Dataset records:

/-- A frame leaves its queue's head and starts on its port, charging its shapers (R211); one over the port's maximum, or
without an SA to protect it, is dropped (R182 to R184). -/
def sendHead (p k q : Nat) (s : State) : State :=
  match (queue q s).frames with
  | [] => s
  | f :: r =>
    let s := onQueue q (fun i => { i with frames := r }) (leaveCells q f.cells s)
    let s := settleClosed q s
    let drop (n : Nat) (s : State) : State := settleShapers (injectFate f.inject 18 (rawTime s) (freeFrame f (countPort p n 1 s)))
    if (port p s).cfg.maxFrame < f.bytes.length + 4 then drop 32 s
    else
      let go (sa : Option (Nat × Nat)) (s : State) : State :=
        let len := f.bytes.length + 4 + (if sa.isSome then 32 else 0)
        let s := if p = 4 then s else charge (3, p) (byteCharge len) (charge (2, p * 8 + k) (byteCharge len) s)
        let tag := sa.map fun e => (secTag (port p s).secy e.1 e.2 (f.bytes.length - 12), e.2)
        settleShapers (emit (.eth p f.bytes tag false)
          (onPort p (fun x => { x with sending := some (k, { f with stamp := rawTime s }) }) s))
      if protects p f s then
        match latchSa p s with
        | .error n => drop n s
        | .ok (an, pn) => go (some (an, pn)) (countPort p 34 1 (advancePn p an pn s))
      else go none s

/-- A free EMAC takes its next frame (R208). -/
def txStart (p : Nat) (s : State) : State :=
  let x := port p s
  if !portRuns p s || x.state != .up || x.sending.isSome || x.paused then s
  else if p = 4 then sendHead 4 0 16488 s
  else
    let s := (List.range 8).foldl (fun t k => dropOversize p k (queue (wiredQueue p k) t).frames t) s
    let r := pickQueue p s
    match r.1 with
    | some k => sendHead p k (wiredQueue p k) r.2
    | none => r.2

/-- EMAC_TX_START (R208). -/
def execEmacTxStart (port : Nat) (s : State) : Host.Outcome State Fault Refusal :=
  .next (txStart port (start s))

/-- A frame finishes: it is counted, its cells are freed, its inject completion is due, and pause frames that waited leave
(R173, R178, R184, R262). -/
def txEnd (p : Nat) (s : State) : State :=
  match (port p s).sending with
  | none => s
  | some (_, f) =>
    let len := f.bytes.length + 4
    let s := onPort p (fun x => { x with sending := none }) s
    let s := countPort p (castCounter 26 f.bytes) 1 (countPort p 25 1 (countPort p 24 len s))
    let s := if f.csum then countPort p 33 1 s else s
    flushPause p (injectFate f.inject 0 f.stamp (freeFrame f s))

/-- EMAC_TX_END (R173). -/
def execEmacTxEnd (port : Nat) (s : State) : Host.Outcome State Fault Refusal :=
  .next (txEnd port (start s))

end Sys2Proof.Machine
end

Task requirements: The answer must be the line containing "def txEnd (p" and every line after it to the end of the records, repeated exactly.

Written solution:
def txEnd (p : Nat) (s : State) : State :=
  match (port p s).sending with
  | none => s
  | some (_, f) =>
    let len := f.bytes.length + 4
    let s := onPort p (fun x => { x with sending := none }) s
    let s := countPort p (castCounter 26 f.bytes) 1 (countPort p 25 1 (countPort p 24 len s))
    let s := if f.csum then countPort p 33 1 s else s
    flushPause p (injectFate f.inject 0 f.stamp (freeFrame f s))

/-- EMAC_TX_END (R173). -/
def execEmacTxEnd (port : Nat) (s : State) : Host.Outcome State Fault Refusal :=
  .next (txEnd port (start s))

end Sys2Proof.Machine
end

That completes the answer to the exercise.